Two key contributors to the energy expenditure in data centers are information technology (IT) equipment and cooling infrastructures. The standard practice of data centers lacks a tight correlation between these two entities, resulting in considerable power wastage. Considering the cooling cost of different locations inside a data center (cooling heterogeneity) and various cooling capabilities of servers (server heterogeneity) has significant potential for saving power, yet has not been studied thoroughly in the literature. There is a necessity for state-of-the-art approaches to integrate the control of IT and cooling units. Moreover, the literature still lacks an accurate and fast thermal model for temperature prediction inside a data center. In this paper, innovative approaches to quantify data center thermal heterogeneities are presented. Using data center thermal models the cost of providing cold air at the front of servers can be (indirectly) calculated, and the capability of servers to be cooled is formulated. Our approach assigns jobs to locations that are efficient to cool (from the perspectives of both servers and cooling units) and tunes cooling unit parameters. The method, called holistic data center infrastructure control (HDIC), has the potential to save a considerable amount of power by exploiting synergies between the workload scheduler and operational parameters of cooling units.

Introduction

Two percent of power consumption in the United States in 2014 was due to data centers, equivalent to approximately 70 billion kWh [1]. In contrast, the power consumption of data centers in 2000 was 30 billion kWh [2]. It has been estimated that from 2015 to 2020, the incoming load to data centers will double [3]. The increasing number of online and mobile applications, public interest to access cyber entertainment, and cloud services for both personal and business users have a significant role in this jump [4]. Anticipating this increase, in addition to power usage constraints, have led large data center operators and vendors to invest more in the efficient use of power [1].

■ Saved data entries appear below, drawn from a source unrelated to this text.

-- ==== Sys2Proof/Machine/Request.lean ====
section
/-! DEFINITION. The parameter service (spec/02_object_dictionary.md R45-R90): who is answered, limits, readiness, and every opcode
of Table OD-7. All carriers end in `State.request`. -/
namespace Sys2Proof.Machine

/-! ### Opcodes (Table OD-7) -/
namespace Op
def read : Nat := 0x01
def write : Nat := 0x02
def readLow : Nat := 0x03
def readHigh : Nat := 0x04
def clearIfEqual : Nat := 0x05
def describe : Nat := 0x06
def segReadInit : Nat := 0x08
def segWriteInit : Nat := 0x09
def segData : Nat := 0x0A
def segAbort : Nat := 0x0B
end Op

/-- Opcodes that write (R73). -/
def opWrites (op : Nat) : Bool := op = Op.write || op = Op.clearIfEqual || op = Op.segWriteInit

/-- The opcodes of the table. -/
def opKnown (op : Nat) : Bool := [0x01, 0x02, 0x03, 0x04, 0x05, 0x06, 0x08, 0x09, 0x0A, 0x0B].contains op

/-- Index and sub-index as a register number. -/
def reqKey (r : Req) : Nat := r.index.toNat * 256 + r.sub.toNat
def reqBytes (r : Req) : List Nat := r.data.map (·.toNat)

/-- The maximum L by source: 248 on the link, 1024 on USB, 56 on CAN FD (R76, R323). -/
def maxL (j : Nat) : Nat := if j = 0 then 248 else if j = 1 then 1024 else 56

/-! ### Who is answered (R71, R72, R89) -/

/-- A CAN requester address no requester may have: 0, 127, or the module's own node (Table OD-9). -/
def State.badAddr (s : State) (j : Nat) : Bool := j = 2 || (3 ≤ j && j - 2 = s.node)

/-- The carrier of a source brings requests to a service that answers: the link in a session, USB once attached, CAN from cycle 10
of the boot on (R72, R170). -/
def State.carries (s : State) (j : Nat) : Bool :=
  if j = 0 then s.sup.running && s.sessionUp
  else if j = 1 then s.sup.usbUp && (s.sup.running || s.sup.romOnly)
  else !s.badAddr j && s.canQueues

/-- Requests of a source are dropped: its carrier brings none, or it is quarantined. -/
def State.deaf (s : State) (j : Nat) : Bool := !s.carries j || (s.srcOf j).quarLeft ≠ 0

/-- An answer due to the source is still to come, so that its later requests wait (R71). -/
def State.awaits (s : State) (j : Nat) : Bool :=
  s.fw.writing.any (fun w => w.2.1 ≠ 0 && w.2.2.1 = j) || s.fw.write.elim false (fun w => w.src = j)

/-- A header or length that no request may have (Table OD-9): reserved bits, a response opcode, more data than the carrier takes. -/
def badForm (op : Nat) (r : Req) : Bool :=
  r.flags.toNat % 128 ≠ 0 || (op ≠ Op.segData && 128 ≤ r.flags.toNat) || 128 ≤ op || maxL r.src.val < r.data.length

/-- The answer to a malformed request: none on CAN, NAK 3 on USB, an abort on the link; then the violation (Tables OD-9, LL-7). -/
def State.malformed (s : State) (op : Nat) (r : Req) (reason : Nat := 3) : State :=
  let j := r.src.val
  let s := if j = 0 then s.replyAbort 0 r.tag.toNat (op % 128) (reqKey r) 0x01070000 0
    else if j = 1 then s.reply { src := 1, tag := r.tag.toNat, opcode := 0x7F, status := 0, index := 0, sub := 0, data := [reason] }
    else s
  s.serviceViolation j Vc.format

/-- A source as a request finds it: its unlock and its transfer ended where they have run out, its bucket full at first, its
retry-afters that still run (R63, R74, R82). -/
def State.touched (s : State) (j : Nat) : SrcState :=
  let x := s.srcOf j
  let c := s.clk.cyc
  let late := x.xfer.elim false (fun t => decide (t.at_ + 64 ≤ c))
  { x with
    known := true
    tokens := if x.known then x.tokens else s.bucket
    unlocked := x.unlocked && decide (c < x.lastReq + 3000)
    lastReq := c
    retries := x.retries.filter (fun e => decide (c < e.2.2.1))
    xfer := if late then none else x.xfer
    timedOut := x.timedOut || (late && x.xfer.elim false (fun t => !t.fin)) }

/-- Keep a retry-after: the same request before it ends is a FLOOD violation (Table OD-9, Table SU-4). -/
def State.noteRetry (s : State) (j op key code detail : Nat) : State :=
  if (code = 0x01030000 || code = 0x01040000 || code = 0x01050000) && detail ≠ 0 && !s.sup.romOnly then
    s.setSrc j { s.srcOf j with retries := (s.srcOf j).retries ++ [(op, key, s.clk.cyc + detail, code)] }
  else s

/-! ### Readiness (R30, R72, R171, R421) -/

/-- The key a request is judged by: that of its open transfer for SEG_DATA and SEG_ABORT. -/
def State.effKey (s : State) (op : Nat) (r : Req) : Nat :=
  if op = Op.segData || op = Op.segAbort then (s.srcOf r.src.val).xfer.elim (reqKey r) (·.key) else (reqKey r)

/-- The cycles a not-ready answer names: 16 while start waits at POWER_WAKE, else at least 1 and left open (R72, R171). -/
def State.readyIn (s : State) : Nat := if s.atStep Step.powerWake then 16 else 1 + s.freeVal % 65535

/-- The parameters cold read answers, and the commands it executes (R30). -/
def coldAllows (op k : Nat) : Bool :=
  let i := k / 256
  op = Op.describe || (0x6100 ≤ i && i ≤ 0x61FF && !opWrites op)
    || ((op = Op.write || op = Op.segWriteInit) && [Reg.logCmd, Reg.logSeekSeq, Reg.logFilter].contains k)
    || (!opWrites op && (i = 0x1000 || (0x6000 ≤ i && i ≤ 0x60FF) || i = 0x4201 || i = 0x4202))

/-- The abort of a service that is not ready for a request: none where it is. -/
def State.unready (s : State) (op k : Nat) : Option (Nat × Nat) :=
  let early := op = Op.describe || (k / 256 = 0x1000 && !opWrites op)
  if s.sup.romOnly then
    (if early || k / 256 = 0x4200 || k / 256 = 0x7F00 then none else some (0x01040000, 0xFFFF))
  else if s.coldRead then (if coldAllows op k then none else some (0x04040000, 0))
  else if s.loaded || early then none
  else some (0x01040000, s.readyIn)

/-! ### Existence and access (R47, R50, R55, R73, R457) -/

/-- A parameter that only the master has (R457). -/
def masterOnly (k : Nat) : Bool := decide (0x5100 ≤ k / 256 ∧ k / 256 ≤ 0x513F) || k = Reg.fwDist || k = Reg.fwDistMask

/-- No such index or sub-index (R47), or not the master (R457). -/
def State.absent (s : State) (op k : Nat) : Option (Nat × Nat) :=
  if s.node ≠ 1 && op ≠ Op.describe && masterOnly k then some (0x040B0000, 0)
  else if (rowsOf (k / 256)).isEmpty then some (0x02010000, 0)
  else if (rowIn k).isNone then some (0x02020000, 0)
  else none

/-- What bars a read of an existing parameter (R50, R55). -/
def State.readBar (s : State) (j k : Nat) (r : Row) : Option (Nat × Nat) :=
  if r.acc = .wo then some (0x02030000, 0)
  else if s.hidden k && !s.unlocked j then some (0x02080000, 0)
  else none

/-- What R362 permits to write in pour and rest. -/
def State.pourPermits (s : State) (k : Nat) (r : Row) : Bool :=
  r.flag || k = Reg.oemUnlock || k = Reg.oemLock || k / 256 = 0x6100 || (k = Reg.restWake && s.phase = .rest)

/-- The refusal of pour and rest (R73). -/
def State.pourBar (s : State) : Option (Nat × Nat) :=
  if s.phase = .pour then some (0x04020000, 0) else if s.phase = .rest then some (0x04030000, 0) else none

/-- What bars a write of an existing parameter: its access class, pour and rest, its block (R50, R73). -/
def State.writeBar (s : State) (j k : Nat) (r : Row) : Option (Nat × Nat) :=
  if r.acc = .ro then some (0x02040000, 0)
  else if r.acc = .rwu && !s.unlocked j then some (0x02050000, 0)
  else if s.pouring && !s.pourPermits k r then s.pourBar
  else if s.rwiBusy k then some (0x04010000, holdBit (k / 256))
  else none

/-! ### Reads (R60, R61, R77) -/

/-- READ, and the snapshot of a SEG_READ_INIT: the bytes, and for LOG_BATCH what its serving does. -/
def State.readBytes (s : State) (j k : Nat) : Except (Nat × Nat) (List Nat × Option (Nat × Nat × Bool)) :=
  if k = Reg.logBatch then
    match s.batch j with
    | .error e => .error e
    | .ok b => .ok (b.1, some b.2)
  else .ok (s.viewBytes j k, none)

/-- A LOG_BATCH served whole moves the cursor. -/
def State.served (s : State) (j : Nat) (b : Option (Nat × Nat × Bool)) : State :=
  match b with
  | some b => s.batchServed j b
  | none => s

/-- READ (R50, R77). -/
def State.doRead (s : State) (j k : Nat) (r : Row) : ROut :=
  let n := tySize r.ty
  if maxL j < n || k = Reg.winData then .abort s 0x03010000 n
  else match s.readBytes j k with
    | .error e => .abort s e.1 e.2
    | .ok (l, b) => .ok (s.served j b) l

/-- Half reads are allowed (R60). -/
def halves (r : Row) : Bool := r.ty = .u64 || r.ty = .stamp48

/-- READ_LOW (R60, R61): the low half, and the high half kept as the source's shadow for 12 800 ticks, the oldest of four giving
way. -/
def State.doLow (s : State) (j k : Nat) (r : Row) : ROut :=
  if !halves r then .abort s 0x020A0000 0
  else
    let v := s.view j k
    let x := s.srcOf j
    let l := x.shadows.filter (fun h => h.key ≠ k && s.tick < h.expiry)
    let l := if 4 ≤ l.length then l.drop 1 else l
    let sh : Shadow := { key := k, high := v / 2 ^ 32, expiry := s.tick + 12800 }
    .ok (s.setSrc j { x with shadows := l ++ [sh] }) (leBytes 4 v)

/-- READ_HIGH (R61): the live shadow with status bit 4, else the live high half. -/
def State.doHigh (s : State) (j k : Nat) (r : Row) : ROut :=
  if !halves r then .abort s 0x020A0000 0
  else match (s.srcOf j).shadows.find? (fun h => h.key = k && s.tick < h.expiry) with
    | some h => .ok s (leBytes 4 h.high) 0x10
    | none => .ok s (leBytes 4 (s.view j k / 2 ^ 32))

/-! ### Writes (R52, R69, R70) -/

/-- A value applied after its bars have been passed: every check of R52, then its effect by kind of parameter. -/
def State.doValue (s : State) (j tag k : Nat) (r : Row) (l : List Nat) : ROut :=
  match s.checkWrite k r l with
  | .error (c, d) => .abort s c d
  | .ok v =>
    if r.flag then .ok (s.clearWritten k v)
    else if r.acc = .cmd then s.doCmd j tag k v
    else s.doSet j k v

/-- WRITE (R52, R77). -/
def State.doWrite (s : State) (j tag k : Nat) (r : Row) (l : List Nat) : ROut :=
  match s.writeBar j k r with
  | some (c, d) => .abort s c d
  | none => if maxL j < tySize r.ty || k = Reg.winData then .abort s 0x03010000 (tySize r.ty) else s.doValue j tag k r l

/-- CLEAR_IF_EQUAL (R70). -/
def State.doClear (s : State) (k : Nat) (r : Row) (l : List Nat) : ROut :=
  if !r.flag then .abort s 0x020A0000 0
  else if l.length ≠ 4 then .abort s 0x03010000 4
  else if leValue l = s.rd k then .ok (s.wr k 0)
  else .abort s 0x03070000 0 (leBytes 4 (s.rd k))

/-! ### Segmented transfers (R77-R83) -/

/-- A transfer that is open ends at a new INIT with abort 0x05050000 (R78). The rule names no request for that answer: it bears the
tag of the transfer's last request, its parameter and SEG_DATA's opcode (DESIGN CHOICE, log entry 54). -/
def State.endOpen (s : State) (j : Nat) : State :=
  match (s.srcOf j).xfer with
  | some t => if t.fin then s else s.replyAbort j t.tag Op.segData t.key 0x05050000 0
  | none => s

/-- Put a source's transfer in place; one that was open ends (R78). -/
def State.openXfer (s : State) (j tag : Nat) (t : Transfer) : State :=
  let s := s.endOpen j
  { s.setSrc j { s.srcOf j with xfer := some { t with at_ := s.clk.cyc, tag := tag }, timedOut := false } with
    ll := { s.ll with lostXfer := s.ll.lostXfer && j ≠ 0 } }

def State.dropXfer (s : State) (j : Nat) : State := s.setSrc j { s.srcOf j with xfer := none }

/-- Eight transfers of other sources are open (R78). -/
def State.xfersFull (s : State) (j : Nat) : Bool := 8 ≤ (s.dropXfer j).openTransfers

/-- The length of a window read: what the request gives, or all up to the end of Table OF-8 where it gives none (R428). -/
def winTotal (addr : Nat) (l : List Nat) : Nat := if l.isEmpty then min 65536 (0x280000 - addr) else leValue l

/-- SEG_READ_INIT (R78, R80, R428). -/
def State.doReadInit (s : State) (j tag k : Nat) (l : List Nat) : ROut :=
  if s.xfersFull j then .abort s 0x01030000 0
  else if k = Reg.winData then
    let a := s.rd Reg.winAddr
    let n := winTotal a l
    if l.length ≠ 4 && !l.isEmpty then .abort s 0x03010000 4
    else if 65536 < n then .abort s 0x03010000 0
    else .ok (s.openXfer j tag { write := false, key := k, total := n, addr := a }) (leBytes 4 n)
  else if !l.isEmpty then .abort s 0x03010000 0
  else match s.readBytes j k with
    | .error e => .abort s e.1 e.2
    | .ok (b, f) =>
      .ok (s.openXfer j tag { write := false, key := k, total := b.length, data := b, batch := f }) (leBytes 4 b.length)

There are several methods and techniques to reduce power consumption at different levels of a data center. At the device level, some electronic devices support low power states to save energy, if the performance of the device is not impacted [5], [6]. For example, dynamic voltage and frequency scaling (DVFS) is a method that provides different levels of power consumption and performance for processors [7], [8]. At the server level, dynamic suspension of unneeded servers, server consolidation, and the ability to choose different levels of power and performance are vital approaches for energy efficiency. For instance, server consolidation aims to save power by turning unneeded servers off during low workload periods [9], [10], [11]. At the facility level, power efficiency of the cooling system itself is also a significant concern [12], [13], [14].

Different servers and locations in data centers are not cooled equally, resulting in what we call data center thermal heterogeneity. In other words, servers are different in their cooling requirements (server heterogeneity), and locations are also different in their cooling cost (cooling heterogeneity). Cooling heterogeneity refers to the fact that from a particular cooling unit, all locations in a data center do not benefit to the same degree. Related works in the literature have either simplified or ignored heterogeneity that exists in the data center environment when studying workload assignment or cooling control. We have studied the cost-saving opportunities that exist due to server heterogeneity during workload assignment [15], and also due to cooling heterogeneity [16], however no study has considered all aspects of data center thermal heterogeneity to control cooling unit parameters and assign workload.

In this paper, a holistic data center infrastructure control (HDIC) framework is presented. HDIC is a novel method to exploit all aspects of data center thermal heterogeneity and uses them as an opportunity to save power during data center control. The proposed framework employs neural networks to construct thermal models for the data center and individual servers. Server thermal models are used to estimate the core temperature of servers, and a data center thermal model is used to predict the inlet temperatures of servers. These have the attraction of being data-driven models, as building accurate physical models for data center thermal dynamics is notoriously tricky.

The generated thermal models incorporate both cooling and server heterogeneity. These models can then be used by an optimizer to control the system in a power-efficient manner. We demonstrate that the solutions to the underlying optimization problem lead to considerable power savings while maintaining IT performance. Our contributions in this paper can be summarized as follows:

•
We incorporate low complexity data-driven thermal models to take thermal heterogeneity in data centers into account during workload assignment and cooling control.
•
We present an optimization framework that can jointly optimize the assignment of workload and the operational parameters of the cooling unit(s), while respecting the expected performance of IT equipment.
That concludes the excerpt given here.